*** Opening DATASET EXTRACT ***

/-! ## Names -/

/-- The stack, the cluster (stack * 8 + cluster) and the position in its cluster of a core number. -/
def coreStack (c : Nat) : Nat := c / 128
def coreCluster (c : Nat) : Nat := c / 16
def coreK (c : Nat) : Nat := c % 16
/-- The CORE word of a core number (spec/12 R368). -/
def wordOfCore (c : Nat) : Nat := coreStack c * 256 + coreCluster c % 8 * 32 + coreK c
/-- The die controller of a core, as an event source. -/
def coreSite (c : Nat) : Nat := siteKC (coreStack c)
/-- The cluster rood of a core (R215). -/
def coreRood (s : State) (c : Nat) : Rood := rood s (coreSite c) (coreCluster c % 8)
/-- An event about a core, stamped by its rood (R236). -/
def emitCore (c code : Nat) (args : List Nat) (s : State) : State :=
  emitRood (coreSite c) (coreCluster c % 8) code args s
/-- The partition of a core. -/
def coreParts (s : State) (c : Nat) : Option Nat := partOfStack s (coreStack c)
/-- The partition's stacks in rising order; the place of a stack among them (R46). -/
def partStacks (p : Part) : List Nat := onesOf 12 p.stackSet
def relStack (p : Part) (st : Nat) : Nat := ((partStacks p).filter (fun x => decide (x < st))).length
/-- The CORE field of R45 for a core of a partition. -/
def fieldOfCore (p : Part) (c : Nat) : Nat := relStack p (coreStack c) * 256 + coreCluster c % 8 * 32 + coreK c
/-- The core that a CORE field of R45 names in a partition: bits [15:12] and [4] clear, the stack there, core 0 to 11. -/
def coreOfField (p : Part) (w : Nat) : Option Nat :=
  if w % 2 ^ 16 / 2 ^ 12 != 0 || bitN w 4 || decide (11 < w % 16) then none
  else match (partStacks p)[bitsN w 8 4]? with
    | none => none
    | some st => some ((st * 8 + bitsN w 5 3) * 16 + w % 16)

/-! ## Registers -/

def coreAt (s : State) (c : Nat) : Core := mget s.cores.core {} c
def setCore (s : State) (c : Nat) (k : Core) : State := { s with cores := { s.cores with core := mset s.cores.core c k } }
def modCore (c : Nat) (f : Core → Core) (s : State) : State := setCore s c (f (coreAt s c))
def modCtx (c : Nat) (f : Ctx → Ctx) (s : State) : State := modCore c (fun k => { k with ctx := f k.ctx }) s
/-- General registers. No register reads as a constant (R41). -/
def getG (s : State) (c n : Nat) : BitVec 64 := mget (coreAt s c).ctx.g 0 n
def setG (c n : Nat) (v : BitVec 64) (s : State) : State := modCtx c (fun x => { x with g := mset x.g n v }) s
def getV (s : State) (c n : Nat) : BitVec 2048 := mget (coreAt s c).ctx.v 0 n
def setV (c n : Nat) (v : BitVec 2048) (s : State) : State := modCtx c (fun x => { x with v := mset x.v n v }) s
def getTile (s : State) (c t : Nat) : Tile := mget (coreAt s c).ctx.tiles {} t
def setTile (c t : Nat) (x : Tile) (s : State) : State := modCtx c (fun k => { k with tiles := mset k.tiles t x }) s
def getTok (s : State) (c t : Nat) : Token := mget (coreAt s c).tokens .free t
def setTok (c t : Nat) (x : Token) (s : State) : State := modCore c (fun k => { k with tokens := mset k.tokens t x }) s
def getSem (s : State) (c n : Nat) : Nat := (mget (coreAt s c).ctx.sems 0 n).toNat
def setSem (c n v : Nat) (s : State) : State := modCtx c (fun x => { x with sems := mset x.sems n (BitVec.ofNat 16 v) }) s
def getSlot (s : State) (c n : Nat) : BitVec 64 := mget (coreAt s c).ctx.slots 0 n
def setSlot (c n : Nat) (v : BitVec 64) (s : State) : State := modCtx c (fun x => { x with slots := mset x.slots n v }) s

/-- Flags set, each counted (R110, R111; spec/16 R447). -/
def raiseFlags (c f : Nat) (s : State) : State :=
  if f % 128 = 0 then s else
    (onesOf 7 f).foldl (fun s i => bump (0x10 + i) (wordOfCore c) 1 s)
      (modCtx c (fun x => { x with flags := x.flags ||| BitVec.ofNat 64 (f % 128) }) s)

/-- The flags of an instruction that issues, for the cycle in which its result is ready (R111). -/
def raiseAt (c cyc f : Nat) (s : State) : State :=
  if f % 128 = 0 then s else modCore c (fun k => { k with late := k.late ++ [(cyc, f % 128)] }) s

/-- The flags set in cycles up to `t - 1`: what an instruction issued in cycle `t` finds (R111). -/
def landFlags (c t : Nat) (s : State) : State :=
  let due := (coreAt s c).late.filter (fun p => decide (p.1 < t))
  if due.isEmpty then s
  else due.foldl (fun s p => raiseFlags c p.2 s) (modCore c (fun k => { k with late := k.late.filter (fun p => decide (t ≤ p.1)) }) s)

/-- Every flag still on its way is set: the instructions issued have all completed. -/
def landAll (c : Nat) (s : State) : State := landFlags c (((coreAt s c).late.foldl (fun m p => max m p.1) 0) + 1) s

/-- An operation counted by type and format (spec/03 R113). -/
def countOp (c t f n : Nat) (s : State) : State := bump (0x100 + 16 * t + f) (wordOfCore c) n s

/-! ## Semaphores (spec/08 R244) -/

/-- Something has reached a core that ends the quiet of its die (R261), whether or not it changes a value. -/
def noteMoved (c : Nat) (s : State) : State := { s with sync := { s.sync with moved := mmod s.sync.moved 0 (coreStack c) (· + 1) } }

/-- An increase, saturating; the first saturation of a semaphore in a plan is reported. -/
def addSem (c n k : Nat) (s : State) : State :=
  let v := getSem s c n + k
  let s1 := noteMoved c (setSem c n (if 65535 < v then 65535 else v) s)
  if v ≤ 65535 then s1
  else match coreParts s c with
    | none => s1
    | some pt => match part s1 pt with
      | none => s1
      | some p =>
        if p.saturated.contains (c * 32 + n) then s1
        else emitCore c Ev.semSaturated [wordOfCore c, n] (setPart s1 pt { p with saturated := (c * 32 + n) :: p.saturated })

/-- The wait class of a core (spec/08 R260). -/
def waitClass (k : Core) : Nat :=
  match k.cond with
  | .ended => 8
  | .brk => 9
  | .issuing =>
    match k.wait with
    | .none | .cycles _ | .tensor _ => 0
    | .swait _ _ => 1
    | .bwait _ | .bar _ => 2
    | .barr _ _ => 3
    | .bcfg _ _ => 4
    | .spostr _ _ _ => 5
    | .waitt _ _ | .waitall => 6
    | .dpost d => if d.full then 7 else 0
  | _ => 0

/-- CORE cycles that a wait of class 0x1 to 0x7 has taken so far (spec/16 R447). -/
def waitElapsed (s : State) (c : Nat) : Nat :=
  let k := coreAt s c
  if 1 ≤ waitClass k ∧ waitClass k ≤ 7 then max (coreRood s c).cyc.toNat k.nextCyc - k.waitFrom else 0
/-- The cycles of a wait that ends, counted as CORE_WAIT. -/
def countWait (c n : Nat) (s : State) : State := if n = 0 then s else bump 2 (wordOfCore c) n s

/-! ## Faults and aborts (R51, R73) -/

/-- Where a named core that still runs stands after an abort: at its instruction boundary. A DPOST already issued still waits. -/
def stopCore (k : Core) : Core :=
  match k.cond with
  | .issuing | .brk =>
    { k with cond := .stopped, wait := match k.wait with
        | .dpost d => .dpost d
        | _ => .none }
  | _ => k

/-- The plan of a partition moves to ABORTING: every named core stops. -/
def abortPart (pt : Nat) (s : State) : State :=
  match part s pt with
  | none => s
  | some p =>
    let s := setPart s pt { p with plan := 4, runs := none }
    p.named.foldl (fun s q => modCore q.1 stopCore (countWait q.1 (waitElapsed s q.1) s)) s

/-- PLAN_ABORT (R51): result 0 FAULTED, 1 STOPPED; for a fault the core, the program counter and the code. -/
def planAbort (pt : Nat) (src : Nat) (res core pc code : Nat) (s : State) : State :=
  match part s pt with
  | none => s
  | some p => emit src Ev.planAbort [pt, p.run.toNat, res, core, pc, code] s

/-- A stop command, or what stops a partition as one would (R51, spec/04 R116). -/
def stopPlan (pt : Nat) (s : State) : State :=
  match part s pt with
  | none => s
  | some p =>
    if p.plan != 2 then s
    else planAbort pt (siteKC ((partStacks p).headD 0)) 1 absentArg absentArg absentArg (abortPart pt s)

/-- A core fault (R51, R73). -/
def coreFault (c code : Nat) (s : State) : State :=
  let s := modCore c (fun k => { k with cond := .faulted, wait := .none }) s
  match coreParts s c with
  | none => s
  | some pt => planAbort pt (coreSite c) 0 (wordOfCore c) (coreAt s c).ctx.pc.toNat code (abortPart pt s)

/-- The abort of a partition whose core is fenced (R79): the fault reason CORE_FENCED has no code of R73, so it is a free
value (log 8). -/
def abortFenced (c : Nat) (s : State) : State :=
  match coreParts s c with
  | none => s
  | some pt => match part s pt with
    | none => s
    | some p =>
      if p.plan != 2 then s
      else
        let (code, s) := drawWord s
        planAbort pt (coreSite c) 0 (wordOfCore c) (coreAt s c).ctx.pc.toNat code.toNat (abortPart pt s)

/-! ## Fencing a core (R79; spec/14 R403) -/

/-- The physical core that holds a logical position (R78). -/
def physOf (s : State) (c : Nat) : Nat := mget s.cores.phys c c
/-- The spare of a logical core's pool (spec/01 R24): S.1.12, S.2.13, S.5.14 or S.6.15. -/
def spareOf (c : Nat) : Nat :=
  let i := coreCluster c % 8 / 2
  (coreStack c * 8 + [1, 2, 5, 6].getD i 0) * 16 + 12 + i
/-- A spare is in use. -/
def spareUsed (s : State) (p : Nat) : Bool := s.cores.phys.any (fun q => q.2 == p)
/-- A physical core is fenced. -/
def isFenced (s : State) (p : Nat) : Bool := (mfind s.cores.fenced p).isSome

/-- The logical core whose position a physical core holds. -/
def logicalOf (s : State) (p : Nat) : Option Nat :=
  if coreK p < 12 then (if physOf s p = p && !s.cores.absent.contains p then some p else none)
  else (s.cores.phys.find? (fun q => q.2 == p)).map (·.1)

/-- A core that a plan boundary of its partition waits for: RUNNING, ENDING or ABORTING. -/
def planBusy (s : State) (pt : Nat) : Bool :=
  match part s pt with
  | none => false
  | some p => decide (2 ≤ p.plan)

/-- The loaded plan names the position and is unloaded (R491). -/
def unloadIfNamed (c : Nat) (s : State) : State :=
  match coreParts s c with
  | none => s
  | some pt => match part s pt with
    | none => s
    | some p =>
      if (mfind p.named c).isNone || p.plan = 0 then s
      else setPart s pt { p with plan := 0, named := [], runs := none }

*** Closing DATASET EXTRACT ***
*** Opening DATASET EXTRACT ***

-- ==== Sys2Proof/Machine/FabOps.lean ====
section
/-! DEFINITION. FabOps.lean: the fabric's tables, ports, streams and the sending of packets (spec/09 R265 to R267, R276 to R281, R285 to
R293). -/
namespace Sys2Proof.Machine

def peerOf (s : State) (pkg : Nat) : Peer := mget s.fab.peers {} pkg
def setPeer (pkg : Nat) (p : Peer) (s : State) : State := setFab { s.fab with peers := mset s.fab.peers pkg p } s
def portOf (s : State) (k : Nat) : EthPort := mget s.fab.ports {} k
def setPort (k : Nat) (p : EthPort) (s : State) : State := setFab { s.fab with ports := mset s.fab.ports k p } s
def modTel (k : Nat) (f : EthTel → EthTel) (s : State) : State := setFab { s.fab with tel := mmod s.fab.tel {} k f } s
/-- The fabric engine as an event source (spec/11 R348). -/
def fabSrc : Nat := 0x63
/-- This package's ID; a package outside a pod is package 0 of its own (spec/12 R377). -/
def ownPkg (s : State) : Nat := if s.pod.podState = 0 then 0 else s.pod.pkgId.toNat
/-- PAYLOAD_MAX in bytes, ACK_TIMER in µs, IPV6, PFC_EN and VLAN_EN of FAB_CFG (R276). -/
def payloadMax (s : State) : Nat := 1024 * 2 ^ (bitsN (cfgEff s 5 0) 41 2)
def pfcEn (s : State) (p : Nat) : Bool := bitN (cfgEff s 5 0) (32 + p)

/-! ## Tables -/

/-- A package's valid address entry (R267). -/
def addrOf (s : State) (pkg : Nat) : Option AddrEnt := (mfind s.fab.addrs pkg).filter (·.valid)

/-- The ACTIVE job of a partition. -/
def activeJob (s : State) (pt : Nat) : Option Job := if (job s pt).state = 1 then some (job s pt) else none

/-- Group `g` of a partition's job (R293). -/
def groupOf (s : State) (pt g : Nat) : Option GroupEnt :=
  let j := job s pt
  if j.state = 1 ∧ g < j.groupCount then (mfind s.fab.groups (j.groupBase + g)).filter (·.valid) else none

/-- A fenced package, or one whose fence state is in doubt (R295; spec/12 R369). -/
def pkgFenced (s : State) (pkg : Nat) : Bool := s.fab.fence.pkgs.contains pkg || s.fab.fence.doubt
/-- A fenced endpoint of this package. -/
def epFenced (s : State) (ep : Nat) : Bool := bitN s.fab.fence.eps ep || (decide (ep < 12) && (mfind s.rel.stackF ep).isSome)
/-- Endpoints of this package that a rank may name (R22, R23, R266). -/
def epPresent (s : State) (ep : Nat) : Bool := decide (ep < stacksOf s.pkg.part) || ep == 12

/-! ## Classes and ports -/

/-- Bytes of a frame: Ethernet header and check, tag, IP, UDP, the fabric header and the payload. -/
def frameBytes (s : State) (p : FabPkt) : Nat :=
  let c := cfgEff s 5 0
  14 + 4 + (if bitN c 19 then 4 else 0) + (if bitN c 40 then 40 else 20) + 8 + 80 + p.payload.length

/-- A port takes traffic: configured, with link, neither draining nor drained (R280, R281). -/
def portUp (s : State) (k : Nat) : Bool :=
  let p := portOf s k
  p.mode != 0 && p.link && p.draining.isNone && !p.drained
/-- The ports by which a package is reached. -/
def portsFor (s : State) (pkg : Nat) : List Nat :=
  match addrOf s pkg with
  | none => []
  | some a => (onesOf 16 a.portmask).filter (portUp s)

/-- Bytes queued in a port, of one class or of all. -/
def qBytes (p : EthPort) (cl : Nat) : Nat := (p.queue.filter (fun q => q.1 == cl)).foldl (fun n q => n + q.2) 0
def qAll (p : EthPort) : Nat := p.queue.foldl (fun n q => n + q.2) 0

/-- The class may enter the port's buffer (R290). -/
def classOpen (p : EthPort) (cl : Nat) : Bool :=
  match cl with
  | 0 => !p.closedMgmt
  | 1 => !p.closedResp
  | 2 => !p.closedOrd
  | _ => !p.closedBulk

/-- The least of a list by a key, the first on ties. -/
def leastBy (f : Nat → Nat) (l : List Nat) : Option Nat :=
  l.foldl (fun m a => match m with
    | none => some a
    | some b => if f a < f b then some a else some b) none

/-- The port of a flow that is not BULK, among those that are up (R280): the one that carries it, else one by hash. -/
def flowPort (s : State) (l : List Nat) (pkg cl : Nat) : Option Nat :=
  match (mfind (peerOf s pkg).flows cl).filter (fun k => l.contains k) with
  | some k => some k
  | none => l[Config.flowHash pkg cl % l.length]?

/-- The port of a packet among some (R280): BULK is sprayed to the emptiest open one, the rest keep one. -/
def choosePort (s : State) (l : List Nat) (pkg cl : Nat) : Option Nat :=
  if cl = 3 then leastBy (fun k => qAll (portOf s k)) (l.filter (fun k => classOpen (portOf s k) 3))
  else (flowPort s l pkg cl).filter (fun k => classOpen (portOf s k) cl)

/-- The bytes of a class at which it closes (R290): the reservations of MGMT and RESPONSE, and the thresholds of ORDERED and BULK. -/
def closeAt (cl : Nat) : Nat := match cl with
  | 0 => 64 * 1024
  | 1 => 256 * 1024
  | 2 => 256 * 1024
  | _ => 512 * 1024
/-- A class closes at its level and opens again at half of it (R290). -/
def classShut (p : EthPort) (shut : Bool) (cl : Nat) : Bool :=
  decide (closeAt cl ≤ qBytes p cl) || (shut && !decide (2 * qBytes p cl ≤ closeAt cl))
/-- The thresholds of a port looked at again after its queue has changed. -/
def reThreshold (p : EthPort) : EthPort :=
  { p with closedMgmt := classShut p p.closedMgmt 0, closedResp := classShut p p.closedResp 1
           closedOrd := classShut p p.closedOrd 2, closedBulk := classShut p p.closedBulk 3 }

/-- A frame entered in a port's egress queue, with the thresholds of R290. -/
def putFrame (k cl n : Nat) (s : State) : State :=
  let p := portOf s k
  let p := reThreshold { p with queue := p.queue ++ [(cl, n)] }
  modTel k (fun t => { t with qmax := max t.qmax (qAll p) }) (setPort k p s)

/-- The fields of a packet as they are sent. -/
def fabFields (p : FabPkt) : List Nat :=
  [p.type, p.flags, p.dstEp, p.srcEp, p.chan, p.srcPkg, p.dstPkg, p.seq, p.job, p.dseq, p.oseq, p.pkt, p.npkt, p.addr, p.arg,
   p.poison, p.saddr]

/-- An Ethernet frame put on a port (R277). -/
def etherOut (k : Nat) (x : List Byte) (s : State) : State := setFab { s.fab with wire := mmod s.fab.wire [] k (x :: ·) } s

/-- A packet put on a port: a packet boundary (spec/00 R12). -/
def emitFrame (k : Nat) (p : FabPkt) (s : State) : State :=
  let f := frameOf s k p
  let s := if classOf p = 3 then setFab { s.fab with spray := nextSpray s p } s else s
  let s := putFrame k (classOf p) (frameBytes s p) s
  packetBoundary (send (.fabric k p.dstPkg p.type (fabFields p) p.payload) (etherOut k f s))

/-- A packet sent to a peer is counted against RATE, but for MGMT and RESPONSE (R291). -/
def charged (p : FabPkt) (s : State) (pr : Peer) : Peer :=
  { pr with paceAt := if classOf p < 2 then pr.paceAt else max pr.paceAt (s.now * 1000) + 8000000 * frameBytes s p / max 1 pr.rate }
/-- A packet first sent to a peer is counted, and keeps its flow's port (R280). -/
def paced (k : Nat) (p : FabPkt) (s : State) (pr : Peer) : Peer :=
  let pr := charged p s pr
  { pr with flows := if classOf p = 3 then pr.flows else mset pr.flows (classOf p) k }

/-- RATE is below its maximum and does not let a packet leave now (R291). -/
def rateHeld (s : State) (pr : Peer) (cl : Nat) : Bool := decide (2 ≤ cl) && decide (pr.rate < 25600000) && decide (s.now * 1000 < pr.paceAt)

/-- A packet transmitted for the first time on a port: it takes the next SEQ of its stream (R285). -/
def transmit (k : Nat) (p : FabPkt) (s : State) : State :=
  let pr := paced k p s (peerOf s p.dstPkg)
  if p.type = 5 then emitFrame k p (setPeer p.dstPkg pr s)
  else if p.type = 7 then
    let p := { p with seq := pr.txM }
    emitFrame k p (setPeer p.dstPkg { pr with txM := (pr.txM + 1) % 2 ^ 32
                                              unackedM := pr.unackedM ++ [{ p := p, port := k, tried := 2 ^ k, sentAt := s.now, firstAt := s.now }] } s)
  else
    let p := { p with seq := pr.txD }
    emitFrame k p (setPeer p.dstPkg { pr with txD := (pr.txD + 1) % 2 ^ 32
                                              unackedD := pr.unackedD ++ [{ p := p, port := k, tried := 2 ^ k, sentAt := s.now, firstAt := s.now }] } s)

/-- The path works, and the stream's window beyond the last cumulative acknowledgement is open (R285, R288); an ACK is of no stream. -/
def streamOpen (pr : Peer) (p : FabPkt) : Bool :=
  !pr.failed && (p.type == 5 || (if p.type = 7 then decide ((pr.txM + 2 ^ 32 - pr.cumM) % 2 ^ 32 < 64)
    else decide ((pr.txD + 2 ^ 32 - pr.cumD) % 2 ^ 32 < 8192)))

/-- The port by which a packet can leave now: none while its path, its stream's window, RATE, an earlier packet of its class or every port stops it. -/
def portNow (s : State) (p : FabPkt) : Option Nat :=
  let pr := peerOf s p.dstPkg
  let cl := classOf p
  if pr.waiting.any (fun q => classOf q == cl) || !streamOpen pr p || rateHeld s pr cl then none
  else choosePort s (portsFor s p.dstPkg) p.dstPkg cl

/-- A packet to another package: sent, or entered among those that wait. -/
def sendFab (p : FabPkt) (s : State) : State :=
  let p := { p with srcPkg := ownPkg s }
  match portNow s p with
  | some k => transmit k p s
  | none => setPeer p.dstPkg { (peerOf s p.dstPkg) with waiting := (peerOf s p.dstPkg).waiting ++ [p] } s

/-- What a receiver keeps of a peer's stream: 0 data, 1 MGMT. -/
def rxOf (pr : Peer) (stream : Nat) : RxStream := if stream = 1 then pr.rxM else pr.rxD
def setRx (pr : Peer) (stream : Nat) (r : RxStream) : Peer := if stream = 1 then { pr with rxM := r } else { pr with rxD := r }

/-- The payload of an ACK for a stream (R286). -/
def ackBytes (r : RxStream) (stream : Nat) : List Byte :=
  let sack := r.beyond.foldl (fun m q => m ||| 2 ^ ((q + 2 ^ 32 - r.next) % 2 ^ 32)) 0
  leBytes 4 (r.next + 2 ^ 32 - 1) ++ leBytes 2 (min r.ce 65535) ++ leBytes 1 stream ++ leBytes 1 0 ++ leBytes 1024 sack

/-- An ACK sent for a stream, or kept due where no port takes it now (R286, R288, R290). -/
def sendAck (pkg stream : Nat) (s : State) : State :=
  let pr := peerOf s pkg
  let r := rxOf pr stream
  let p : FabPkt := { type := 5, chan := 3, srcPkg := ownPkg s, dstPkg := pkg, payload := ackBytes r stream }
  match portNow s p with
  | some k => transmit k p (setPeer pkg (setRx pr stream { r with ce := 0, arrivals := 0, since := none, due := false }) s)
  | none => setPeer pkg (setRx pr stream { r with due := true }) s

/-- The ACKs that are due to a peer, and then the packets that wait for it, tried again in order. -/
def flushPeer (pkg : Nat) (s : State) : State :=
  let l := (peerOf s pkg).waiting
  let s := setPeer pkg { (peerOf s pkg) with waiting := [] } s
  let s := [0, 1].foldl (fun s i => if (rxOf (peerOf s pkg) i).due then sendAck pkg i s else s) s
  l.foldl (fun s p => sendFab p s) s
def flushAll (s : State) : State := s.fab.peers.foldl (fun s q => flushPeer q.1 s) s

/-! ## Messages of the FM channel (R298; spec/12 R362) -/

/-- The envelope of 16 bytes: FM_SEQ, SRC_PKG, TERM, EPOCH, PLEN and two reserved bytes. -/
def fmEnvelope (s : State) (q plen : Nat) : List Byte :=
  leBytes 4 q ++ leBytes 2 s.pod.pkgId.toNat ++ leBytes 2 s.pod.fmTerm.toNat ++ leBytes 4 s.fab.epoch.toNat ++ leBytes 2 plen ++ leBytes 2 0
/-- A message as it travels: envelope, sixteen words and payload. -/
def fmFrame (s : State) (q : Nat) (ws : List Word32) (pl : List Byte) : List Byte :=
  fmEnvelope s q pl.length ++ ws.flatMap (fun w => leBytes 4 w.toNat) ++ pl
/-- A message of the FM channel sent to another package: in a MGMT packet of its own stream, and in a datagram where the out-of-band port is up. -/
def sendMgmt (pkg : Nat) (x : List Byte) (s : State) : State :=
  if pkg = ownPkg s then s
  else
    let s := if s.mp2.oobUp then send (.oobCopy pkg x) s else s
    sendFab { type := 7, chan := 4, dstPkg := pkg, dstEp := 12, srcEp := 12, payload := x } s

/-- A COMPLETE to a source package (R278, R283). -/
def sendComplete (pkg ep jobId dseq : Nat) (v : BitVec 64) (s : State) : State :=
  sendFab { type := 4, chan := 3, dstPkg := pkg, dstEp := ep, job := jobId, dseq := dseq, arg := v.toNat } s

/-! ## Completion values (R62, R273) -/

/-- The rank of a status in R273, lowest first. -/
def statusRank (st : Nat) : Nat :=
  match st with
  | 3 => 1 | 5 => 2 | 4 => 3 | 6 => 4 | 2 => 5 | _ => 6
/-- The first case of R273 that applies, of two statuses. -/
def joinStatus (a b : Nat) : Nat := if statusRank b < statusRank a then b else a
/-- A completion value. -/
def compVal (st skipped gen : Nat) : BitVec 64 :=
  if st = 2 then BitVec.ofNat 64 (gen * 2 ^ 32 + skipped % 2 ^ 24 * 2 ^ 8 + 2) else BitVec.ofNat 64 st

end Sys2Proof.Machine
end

*** Closing DATASET EXTRACT ***

PROBLEM REQUIREMENTS: Please reproduce the lines from the line with "core holds. -/" to the line with "else setPart s", both ends included, exactly as they appear above.

RESPONSE TO THIS TASK:
/-- The logical core whose position a physical core holds. -/
def logicalOf (s : State) (p : Nat) : Option Nat :=
  if coreK p < 12 then (if physOf s p = p && !s.cores.absent.contains p then some p else none)
  else (s.cores.phys.find? (fun q => q.2 == p)).map (·.1)

/-- A core that a plan boundary of its partition waits for: RUNNING, ENDING or ABORTING. -/
def planBusy (s : State) (pt : Nat) : Bool :=
  match part s pt with
  | none => false
  | some p => decide (2 ≤ p.plan)

/-- The loaded plan names the position and is unloaded (R491). -/
def unloadIfNamed (c : Nat) (s : State) : State :=
  match coreParts s c with
  | none => s
  | some pt => match part s pt with
    | none => s
    | some p =>
      if (mfind p.named c).isNone || p.plan = 0 then s
      else setPart s pt { p with plan := 0, named := [], runs := none }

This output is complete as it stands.